# WHAT TO WORK ON
Among the lines below, keep only those from the one containing "inductive Instr where" through the one containing "(R100); no operand (R72). -/", and reproduce them exactly.
Start of GIVEN RECORDS
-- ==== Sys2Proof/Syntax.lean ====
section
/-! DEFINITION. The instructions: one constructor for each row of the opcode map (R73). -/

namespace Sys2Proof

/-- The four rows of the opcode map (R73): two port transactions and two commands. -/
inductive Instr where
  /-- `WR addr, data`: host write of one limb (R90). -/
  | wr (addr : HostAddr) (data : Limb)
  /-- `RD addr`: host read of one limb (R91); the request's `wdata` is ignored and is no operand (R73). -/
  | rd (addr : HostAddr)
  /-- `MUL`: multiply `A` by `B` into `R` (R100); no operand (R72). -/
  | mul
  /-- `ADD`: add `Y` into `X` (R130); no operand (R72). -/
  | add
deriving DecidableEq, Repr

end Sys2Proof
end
End of GIVEN RECORDS
# RESPONSE
inductive Instr where
  /-- `WR addr, data`: host write of one limb (R90). -/
  | wr (addr : HostAddr) (data : Limb)
  /-- `RD addr`: host read of one limb (R91); the request's `wdata` is ignored and is no operand (R73). -/
  | rd (addr : HostAddr)
  /-- `MUL`: multiply `A` by `B` into `R` (R100); no operand (R72). -/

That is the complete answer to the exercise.